Friday morning, members of Wallenpaupack Area High School’s, Students Against Destructive Decisions (SADD) program, presented a very realistic mock car crash to educate students about what could happen if people drink and drive.

Although the presentation was a general informational scenario, it took place on Friday, because an estimated 400, ninth through 12th graders were expected to attend Sunday’s prom. Marcus Sabrowski, the Vice President of SADD, said the organization was not trying to scare party goers, but to, "try to change their actions and how they value life." He added that, the best way for things to change would be by letting the students know that, "destructive decisions can lead to a detrimental end to peoples’ lives."

Area emergency responders including the state police, the Tafton Fire Company, a coroner and the Medevac from the Leigh Valley Health Network participated in the demonstration, just as if it was the real thing. And it seemed real, as students from the theater department showed emotions and expressions that could not have seemed any more real than if it was happening in a movie.

A student led operation, some of the students involved in the crash were not only SADD members, but well-known students including athletes and the homecoming queen.

Thursday evening, the fire department removed the windows of the vehicles, because come Friday morning, as part of the demonstration, some of the participants were lying on the hoods of the vehicles and hanging out the windows, as steam rose from the car’s engine. SADD advisor, Cindy Gregorski said during rehearsal, students were affected because of the emotion and reality of what was going on. But following the presentation, she said she saw tears and students hugging one another.

Every two to three years, the school does the mock crash and this year, senior Jordon Brown said, "they stepped it up a lot." He explained that with the inclusion of a fifth grader from the North Primary school, the presentation had a stronger impact because it showed that, the students who drink and drive, "don’t just affect teenagers and older people; you can also affect young kids."

Gregorski said including Tommy Lane, the fifth grade participant, was meant to give students a different perspective that, their actions could affect more than just other teenagers, but also families and children.

A senior, Jake Brown acted as the drunk driver in the demonstration. He said it was a scary experience because he has never gotten detention, let alone, being handcuffed and placed in a police car. He called the experience, "a reality checked," because people cannot do "reckless things like this, so you have to be careful."
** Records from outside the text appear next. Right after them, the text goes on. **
/-- Assignments without the device IDs of a run. -/
def cutAssigns (first count : Nat) (l : List Assign) : List Assign :=
  l.flatMap fun a =>
    (if a.first < first then [{ a with count := min a.count (first - a.first) }] else []) ++
    (if first + count < a.first + a.count then
      [{ a with first := max a.first (first + count), count := a.first + a.count - max a.first (first + count) }] else [])

/-- Functions change owner (R274): the IOMMU's cached translations go, a reset is issued, and the window entries name the
new owner. The reset of a function without FLR is one of the secondary bus, with every function of its port. -/
def changeOwner (g first count ten : Nat) (s : State) : State :=
  let mine := fun d => first ≤ d && d < first + count
  modGroup g (fun q =>
    let fs := q.funcs.filter fun f => mine f.dev
    let bus := ((fs.filter fun f => !f.flr).map (·.port)).eraseDups
    let hit := (fs ++ q.funcs.filter fun f => bus.contains f.port).map (·.dev)
    { q with
      assigns := cutAssigns first count q.assigns ++ (if ten = 0 then [] else [⟨first, count, ten⟩])
      cached := q.cached.filter fun d => !mine d
      ctx := q.ctx.filter fun e => !mine e.1
      resetting := (q.resetting ++ hit).eraseDups
      resetAt := hit.foldl (fun t d => tset 0 t d (beat s)) q.resetAt
      busReset := (q.busReset ++ bus).eraseDups
      windows := q.windows.filter (fun w => !mine w.dev) ++
        fs.flatMap fun f => f.bars.map fun b => ⟨b.1, b.2, ten, f.dev⟩ }) s

def functionResetDone (g dev : Nat) (s : State) : State :=
  modGroup g (fun q =>
    let left := q.resetting.filter (· != dev)
    { q with resetting := left, resetAt := tdel q.resetAt dev,
             busReset := q.busReset.filter fun n => q.funcs.any fun f => f.port == n && left.contains f.dev }) s

/-- At tenant.close: functions, contexts, outbound regions and CXL.mem granules pass to tenancy 0 (R276). -/
def closeDevices (t : Nat) (s : State) : State :=
  let s1 := (presentGroups s).foldl (fun a g =>
    let b := ((groupOf a g).assigns.filter fun x => x.ten == t).foldl (fun c x => changeOwner g x.first x.count 0 c) a
    modGroup g (fun q => { q with outRegs := (q.outRegs.map fun e =>
      if e.2.owner = t then (e.1, { e.2 with owner := 0, enable := false }) else e).filter fun e => decide (e.2 ≠ {}) }) b) s
  setMem { s1.mem with cxlGranules := s1.mem.cxlGranules.filter fun e => e.2 != t } s1

/-- A tenancy owns an outbound region (R280). -/
def ownsOutbound (s : State) (t : Nat) : Bool :=
  (presentGroups s).any fun g => (groupOf s g).outRegs.any fun e => e.2.owner == t

/-! ## Accesses to a group's window (R268, R272, R280) -/

/-- What an access to a group's window reaches. -/
inductive IoAt where
  | refused
  | vacant                       -- nothing behind it (R25)
  | page (x : Nat)               -- the fixed page
  | port (n : Nat)
  | host (addr : Nat)            -- outbound: an address of the external host
  | signal (r x : Nat)           -- the signal page of region r
  deriving DecidableEq, Repr

/-- R272: an address of a root or host port's window under a tag. -/
def windowOk (s : State) (g tag pa : Nat) : Bool :=
  match (groupOf s g).windows.find? fun w => w.base ≤ pa && pa < w.base + w.size with
  | some w => !(groupOf s g).resetting.contains w.dev &&
      (w.ten == tag || (tag == 0 && (w.ten == 0 || (tenantOf s w.ten).st == .opened)))
  | none => tag == 0

def ioAt (s : State) (g tag pa size : Nat) : IoAt :=
  let x := offOf pa - winBase g
  if fixedBase ≤ x then
    (if tag = 0 ∧ (size = 4 ∨ size = 8) ∧ x % size = 0 then .page (x - fixedBase) else .refused)
  else if isEndpoint s g then
    let r := x / 0x2000000000
    let e := tget {} (groupOf s g).outRegs r
    if e.enable && e.owner == tag then
      (if 0x2000000000 - 4096 ≤ x % 0x2000000000 then .signal r (x % 4096) else .host (e.base + x % 0x2000000000))
    else .refused
  else
    let n := clampPort s g (x / 0x008000000000)
    if portRole s g n = 1 ∨ portRole s g n = 3 then (if windowOk s g tag pa then .port n else .refused) else .vacant

/-- A refused access to a group's window (R205, R272): the platform's record, the tenancy's count, PORT_REFUSED of its port. -/
def refuseIo (g tag pa : Nat) (s : State) : State :=
  bump (portRefusedRefused (portBase g (portAt s g pa))) 1 (refuseGranule 4 (portUnit g (portAt s g pa)) pa tag s)

/-- MSI-X vector v of the endpoint function is not masked in its table (R279). -/
def vecOpen (s : State) (g v : Nat) : Bool := inMask (getLE (groupOf s g).bar0 (16 * v + 12) 4) 0

/-- A vector is sent to the host; a masked one is pending. -/
def sendVector (g v : Nat) (s : State) : State :=
  if vecOpen s g v then modGroup g (fun q => { q with msix := tset 0 q.msix v (tget 0 q.msix v + 1), msixPend := q.msixPend.filter (· != v) }) s
  else modGroup g (fun q => { q with msixPend := (v :: q.msixPend).eraseDups }) s

/-- A write to the signal page (R280). -/
def signalWrite (g off size v : Nat) (s : State) : State :=
  if off = 0 ∧ size = 4 ∧ v % 2 ^ 32 < 16 then sendVector g (v % 2 ^ 32) s else s

/-- A doubleword of BAR0 of the endpoint function: the MSI-X table, whose vectors a reset masks, and the pending bits (R279). -/
def bar0Dword (s : State) (g off : Nat) : Nat :=
  if off < 0x100 then getLE (groupOf s g).bar0 off 4 ^^^ (if off % 16 = 12 then 1 else 0)
  else if off = 0x1000 then maskOf (groupOf s g).msixPend
  else 0

/-- A doubleword is stored in BAR0: only the table takes it. -/
def bar0Store (g off v : Nat) (s : State) : State :=
  if off < 0x100 then
    modGroup g (fun q => { q with bar0 := putLE q.bar0 off 4 (if off % 16 = 12 then v % 2 ^^^ 1 else v % 2 ^ 32) }) s
  else s

/-- Pending vectors that are no longer masked are sent. -/
def sendPending (g : Nat) (s : State) : State :=
  ((groupOf s g).msixPend.filter (vecOpen s g)).foldl (fun a v => sendVector g v a) s

def execSignalPage (h pa size v : Nat) (s : State) : State :=
  match regionOf (offOf pa) with
  | .io g =>
    if homeOf pa = rd s fabIdDeviceId ∧ hartRuns s h then
      match ioAt s g (ownerOf s h) pa size with
      | .signal _ x => signalWrite g x size v s
      | .refused => raise h 7 pa (refuseIo g (ownerOf s h) pa s)
      | _ => s
    else s
  | _ => s

/-! ## Requests from outside (R271, R279, R284) -/

def farAnswer (g status : Nat) (data : Bytes) (s : State) : State :=
  modGroup g (fun q => { q with ans := some ⟨status, data⟩ }) s

/-- A translated request to what an address of port p's window names. A write to a peer's window is posted. -/
def ingressIo (g dev pa : Nat) (write : Bool) (size data p : Nat) (s : State) : IoAt → State
  | .port _ => ingressOut pa s
  | .host a => ingressOut a s
  | .refused => farAnswer g 1 [] (refuseIo p (devTenancy s g dev) pa s)
  | .page x => if write then fixedWrite p x size data s else farAnswer g 0 (putLE [] 0 size (fixedRead s p x size)) s
  | .signal _ x => if write then signalWrite p x size data s else farAnswer g 0 (putLE [] 0 size (freeVal (2 ^ 64) s)) (freeNext s)
  | .vacant => farAnswer g 1 [] s
where
  ingressOut (addr : Nat) (s : State) : State :=
    sendOut { xid := 0, dev := 64 + p, kind := if write then 4 else 3, pa := addr, tag := devTenancy s g dev, size := size, data := data,
              origin := if write then .none else .port g dev } s

/-- A translated request to a line of this device's DRAM, under its tag: done, or to come again. -/
def ingressLine (g tag pa : Nat) (write : Bool) (size data : Nat) (s : State) : State × Bool :=
  let line := lineOf pa
  let w : Reader := .ingress g
  if ncClear s tag line write = false then (ncOpen w tag line write s, false)
  else if write ∧ size = 64 ∧ pa % 64 = 0 then (dropRead w line (writeAtHome w line tag data s), true)
  else match currentLine w line tag s with
    | (s1, .data v false) =>
      (dropRead w line (if write then writeAtHome w line tag (linePut v (pa % 64) size data) s1
        else farAnswer g 0 (putLE [] 0 size (lineGet v (pa % 64) size)) s1), true)
    | (s1, .wait) => (s1, false)
    | (s1, _) => (dropRead w line (if write then s1 else farAnswer g 2 [] s1), true)

/-- A translated request to main memory that dev answers, a CXL.mem port or another device: a copy in this device's slices answers a
read, and is written back and dropped before a write leaves (R59, R113). -/
def ingressFar (g dev pa : Nat) (write : Bool) (size data to' : Nat) (s : State) : State × Bool :=
  let line := lineOf pa
  let tag := devTenancy s g dev
  let n := homeSlice s tag line
  let w : Reader := .ingress g
  let o : Out := { xid := 0, dev := to', kind := if write then 4 else 3, pa := pa, tag := tag, size := size, data := data, origin := .port g dev }
  if ncClear s tag line write = false then (ncOpen w tag line write s, false)
  else if 64 ≤ to' ∧ tagsFull s (to' - 64) o then (s, false)
  else if write then
    (dropRead w line (sendOut o (breakResv none line (if lineCached s n line then flushLine n line s else s))), true)
  else if lineCached s n line = false then (dropRead w line (sendOut o s), true)
  else match currentLine w line tag s with
    | (s1, .data v false) => (dropRead w line (farAnswer g 0 (putLE [] 0 size (lineGet v (pa % 64) size)) s1), true)
    | (s1, .data _ true) => (dropRead w line (farAnswer g 2 [] s1), true)
    | (s1, .far) => (dropRead w line (sendOut o s1), true)
    | (s1, .wait) => (s1, false)

/-- A translated request to a region of this device: the state, and whether it is done. -/
def ingressAt (g dev pa : Nat) (write : Bool) (size data : Nat) (s : State) : Region → State × Bool
  | .dram =>
    let tag := devTenancy s g dev
    if (coord s (offOf pa)).isNone then (farAnswer g 1 [] s, true)
    else if granuleOk s (offOf pa) tag false = false then (farAnswer g 1 [] (refuseGranule 4 (portUnit g 0) pa tag s), true)
    else ingressLine g tag pa write size data s
  | .cxl =>
    if decoded s (offOf pa) = false then (farAnswer g 1 [] s, true)
    else if mayReach s (devTenancy s g dev) (lineOf pa) then ingressFar g dev pa write size data (outDev s (lineOf pa)) s
    else (farAnswer g 1 [] (refuseLine pa (devTenancy s g dev) s), true)
  | .io p => (ingressIo g dev pa write size data p s (ioAt s p (devTenancy s g dev) pa size), true)
  | _ => (farAnswer g 1 [] s, true)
First Assistant Chief of the Tafton Fire Department, Michael Cozza said some of the students were receptive and then there was also a group where, "it goes in one ear and out the other," because they think they won’t be affected by drinking and driving. He added, "hopefully they’re right."

Second Assistant Chief for the department, Ryan Rosa-Marti, said the department wanted to show the students the large number of people who are involved in the recovery process, from the 911 call to sending the injured off in a helicopter. He said, the mock crash could, "hopefully save some lives."

Of the demonstration, SADD advisor, Brett Buselli, said he hoped that the kids learned something because, "if it changed one kid’s mind, then it’s worth it." The mock crash, he said, was a visual way to teach kids that for, "their action, they need to be held accountable."